▶ Required action
Write out, word for word, every line from the one where "(State.showCapture s) := by" occurs to the final line of the entries, and nothing beyond them.

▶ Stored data
-- ==== Sys2Proof/Laws/KeptTimeOps.lean ====
section
/-!
SUPPORT. What the operations of Machine/TimeOps.lean keep.
-/

set_option linter.all false

namespace Sys2Proof.Laws

open Sys2Proof.Machine


variable {s0 : State}

theorem State.foldUnc_kept {s : State} (h : Kept s0 s)  : Kept s0 (State.foldUnc s) := by
  unfold State.foldUnc
  repeat' (first
    | with_reducible assumption | with_reducible exact Kept.refl _ | exact id | with_reducible exact rfl
    | with_reducible exact Nat.le_refl _ | with_reducible exact modifyAt_length _ _ _ | with_reducible exact List.length_map _
    | ((with_reducible refine (id ?_ : (_ : Nat) = _)); exact rfl) | with_reducible refine Kept.upd ?_ ?_ ?_ ?_ ?_ ?_ ?_ ?_)

theorem State.bkpMod_kept {s : State} (h : Kept s0 s) (f : BkpS → BkpS) : Kept s0 (State.bkpMod s f) := by
  unfold State.bkpMod
  repeat' (first
    | with_reducible assumption | with_reducible exact Kept.refl _ | with_reducible apply kept_ite
    | with_reducible apply kept_ite1 | with_reducible apply kept_ite2 | split
    | with_reducible exact kept_snd ‹_ = _› (by assumption) | (with_reducible refine kept_snd ‹_ = (_, _)› ?_)
    | (with_reducible refine kept_fst ‹_ = (_, _)› ?_)
    | (lift_lets; intro x; first | (refine (fun (hx : Kept s0 x) => ?_) ?_; clear_value x) | clear_value x)
    | (intro x; refine (fun (hx : Kept s0 x) => ?_) ?_; clear_value x) | (intro x; clear_value x) | dsimp only | exact id
    | exact ⟨rfl, Nat.le_refl _, rfl⟩ | with_reducible exact rfl | with_reducible exact Nat.le_refl _
    | with_reducible exact modifyAt_length _ _ _ | with_reducible exact List.length_map _
    | ((with_reducible refine (id ?_ : (_ : Nat) = _)); exact rfl) | with_reducible refine Kept.upd ?_ ?_ ?_ ?_ ?_ ?_ ?_ ?_)

theorem State.osc_kept {s : State} (h : Kept s0 s) (r : Nat) : Kept s0 (State.osc s r) := by
  unfold State.osc
  repeat' (first
    | with_reducible assumption | with_reducible exact Kept.refl _ | with_reducible apply State.bkpMod_kept
    | with_reducible apply kept_ite | with_reducible apply kept_ite1 | with_reducible apply kept_ite2 | split
    | with_reducible exact kept_snd ‹_ = _› (by assumption) | (with_reducible refine kept_snd ‹_ = (_, _)› ?_)
    | (with_reducible refine kept_fst ‹_ = (_, _)› ?_)
    | (lift_lets; intro x; first | (refine (fun (hx : Kept s0 x) => ?_) ?_; clear_value x) | clear_value x)
    | (intro x; refine (fun (hx : Kept s0 x) => ?_) ?_; clear_value x) | (intro x; clear_value x) | dsimp only)

theorem State.pulses_kept {s : State} (h : Kept s0 s)  : Kept s0 (State.pulses s).2 := by
  unfold State.pulses
  repeat' (first
    | with_reducible assumption | with_reducible exact Kept.refl _ | with_reducible apply State.free1_kept
    | with_reducible apply kept_ite | with_reducible apply kept_ite1 | with_reducible apply kept_ite2 | split
    | with_reducible exact kept_snd ‹_ = _› (by assumption) | (with_reducible refine kept_snd ‹_ = (_, _)› ?_)
    | (with_reducible refine kept_fst ‹_ = (_, _)› ?_)
    | (lift_lets; intro x; first | (refine (fun (hx : Kept s0 x) => ?_) ?_; clear_value x) | clear_value x)
    | (intro x; refine (fun (hx : Kept s0 x) => ?_) ?_; clear_value x) | (intro x; clear_value x) | dsimp only)

theorem State.oscGo_kept {s : State} (h : Kept s0 s)  : Kept s0 (State.oscGo s) := by
  unfold State.oscGo
  repeat' (first
    | with_reducible assumption | with_reducible exact Kept.refl _ | with_reducible apply State.osc_kept
    | with_reducible apply State.pulses_kept | with_reducible apply kept_ite | with_reducible apply kept_ite1
    | with_reducible apply kept_ite2 | split | with_reducible exact kept_snd ‹_ = _› (by assumption)
    | (with_reducible refine kept_snd ‹_ = (_, _)› ?_) | (with_reducible refine kept_fst ‹_ = (_, _)› ?_)
    | (lift_lets; intro x; first | (refine (fun (hx : Kept s0 x) => ?_) ?_; clear_value x) | clear_value x)
    | (intro x; refine (fun (hx : Kept s0 x) => ?_) ?_; clear_value x) | (intro x; clear_value x) | dsimp only)

end Sys2Proof.Laws
end

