theorem State.format_kept {s : State} (h : Kept s0 s) (zs : List Nat) : Kept s0 (State.format s zs) := by
  unfold State.format
  repeat' (first
    | with_reducible assumption | with_reducible exact Kept.refl _ | with_reducible apply State.checkSpares_kept
    | with_reducible apply State.evt_kept | with_reducible apply State.fset_kept | with_reducible apply State.fsetB_kept
    | with_reducible apply State.fstMod_kept | with_reducible apply State.nfWp_kept
    | with_reducible apply State.retireSpent_kept | with_reducible apply State.showFst_kept
    | with_reducible apply State.unbind_kept | with_reducible apply State.writeMap_kept | with_reducible apply kept_ite
    | with_reducible apply kept_ite1 | with_reducible apply kept_ite2 | split
    | with_reducible exact kept_snd ‹_ = _› (by assumption) | (with_reducible refine kept_snd ‹_ = (_, _)› ?_)
    | (with_reducible refine kept_fst ‹_ = (_, _)› ?_)
    | (lift_lets; intro x; first | (refine (fun (hx : Kept s0 x) => ?_) ?_; clear_value x) | clear_value x)
    | (intro x; refine (fun (hx : Kept s0 x) => ?_) ?_; clear_value x) | (intro x; clear_value x) | dsimp only)

end Sys2Proof.Laws
end

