-- ==== Sys2Proof/Laws/KeptBkp.lean ====
section
/-!
SUPPORT. What the operations of Machine/Bkp.lean keep.
-/

set_option linter.all false

namespace Sys2Proof.Laws

open Sys2Proof.Machine


variable {s0 : State}

theorem State.capture_kept {s : State} (h : Kept s0 s) (lo sec frac : Nat) : Kept s0 (State.capture s lo sec frac) := by
  unfold State.capture
  repeat' (first
    | with_reducible assumption | with_reducible exact Kept.refl _ | with_reducible apply State.rsetN_kept)

theorem State.bkpEvtAt_kept {s : State} (h : Kept s0 s) (code u : Nat) (time : WitTime) (sec frac : Nat) : Kept s0 (State.bkpEvtAt s code u time sec frac) := by
  unfold State.bkpEvtAt
  repeat' (first
    | with_reducible assumption | with_reducible exact Kept.refl _ | with_reducible apply State.bkpMod_kept
    | with_reducible apply State.witEventAt_kept | with_reducible apply kept_ite | with_reducible apply kept_ite1
    | with_reducible apply kept_ite2 | split | with_reducible exact kept_snd ‹_ = _› (by assumption)
    | (with_reducible refine kept_snd ‹_ = (_, _)› ?_) | (with_reducible refine kept_fst ‹_ = (_, _)› ?_)
    | (lift_lets; intro x; first | (refine (fun (hx : Kept s0 x) => ?_) ?_; clear_value x) | clear_value x)
    | (intro x; refine (fun (hx : Kept s0 x) => ?_) ?_; clear_value x) | (intro x; clear_value x) | dsimp only)

theorem State.bkpEvt_kept {s : State} (h : Kept s0 s) (code u sec frac : Nat) : Kept s0 (State.bkpEvt s code u sec frac) := by
  unfold State.bkpEvt
  repeat' (first
    | with_reducible assumption | with_reducible exact Kept.refl _ | with_reducible apply State.bkpEvtAt_kept
    | with_reducible apply kept_ite | with_reducible apply kept_ite1 | with_reducible apply kept_ite2 | split
    | with_reducible exact kept_snd ‹_ = _› (by assumption) | (with_reducible refine kept_snd ‹_ = (_, _)› ?_)
    | (with_reducible refine kept_fst ‹_ = (_, _)› ?_)
    | (lift_lets; intro x; first | (refine (fun (hx : Kept s0 x) => ?_) ?_; clear_value x) | clear_value x)
    | (intro x; refine (fun (hx : Kept s0 x) => ?_) ?_; clear_value x) | (intro x; clear_value x) | dsimp only)

theorem State.assertPwr_kept {s : State} (h : Kept s0 s) (src u : Nat) : Kept s0 (State.assertPwr s src u) := by
  unfold State.assertPwr
  repeat' (first
    | with_reducible assumption | with_reducible exact Kept.refl _ | with_reducible apply State.bkpEvt_kept
    | with_reducible apply State.bkpMod_kept | with_reducible apply State.capture_kept | with_reducible apply State.fset_kept
    | with_reducible apply State.fsetB_kept | with_reducible apply kept_ite | split
    | (lift_lets; intro x; first | (refine (fun (hx : Kept s0 x) => ?_) ?_; clear_value x) | clear_value x)
    | (intro x; refine (fun (hx : Kept s0 x) => ?_) ?_; clear_value x) | (intro x; clear_value x))

theorem State.pwrLow_kept {s : State} (h : Kept s0 s)  : Kept s0 (State.pwrLow s) := by
  unfold State.pwrLow
  repeat' (first
    | with_reducible assumption | with_reducible exact Kept.refl _ | with_reducible apply State.fsetB_kept)

theorem State.showCapture_kept {s : State} (h : Kept s0 s)  : Kept s0 (State.showCapture s) := by
  unfold State.showCapture
  repeat' (first
    | with_reducible assumption | with_reducible exact Kept.refl _ | with_reducible apply State.rset64_kept
    | with_reducible apply State.rsetN_kept | with_reducible apply kept_ite | with_reducible apply kept_ite1
    | with_reducible apply kept_ite2 | split | with_reducible exact kept_snd ‹_ = _› (by assumption)
    | (with_reducible refine kept_snd ‹_ = (_, _)› ?_) | (with_reducible refine kept_fst ‹_ = (_, _)› ?_)
    | (lift_lets; intro x; first | (refine (fun (hx : Kept s0 x) => ?_) ?_; clear_value x) | clear_value x)
    | (intro x; refine (fun (hx : Kept s0 x) => ?_) ?_; clear_value x) | (intro x; clear_value x) | dsimp only)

▶ Finished task
theorem State.showCapture_kept {s : State} (h : Kept s0 s)  : Kept s0 (State.showCapture s) := by
  unfold State.showCapture
  repeat' (first
    | with_reducible assumption | with_reducible exact Kept.refl _ | with_reducible apply State.rset64_kept
    | with_reducible apply State.rsetN_kept | with_reducible apply kept_ite | with_reducible apply kept_ite1
    | with_reducible apply kept_ite2 | split | with_reducible exact kept_snd ‹_ = _› (by assumption)
    | (with_reducible refine kept_snd ‹_ = (_, _)› ?_) | (with_reducible refine kept_fst ‹_ = (_, _)› ?_)
    | (lift_lets; intro x; first | (refine (fun (hx : Kept s0 x) => ?_) ?_; clear_value x) | clear_value x)
    | (intro x; refine (fun (hx : Kept s0 x) => ?_) ?_; clear_value x) | (intro x; clear_value x) | dsimp only)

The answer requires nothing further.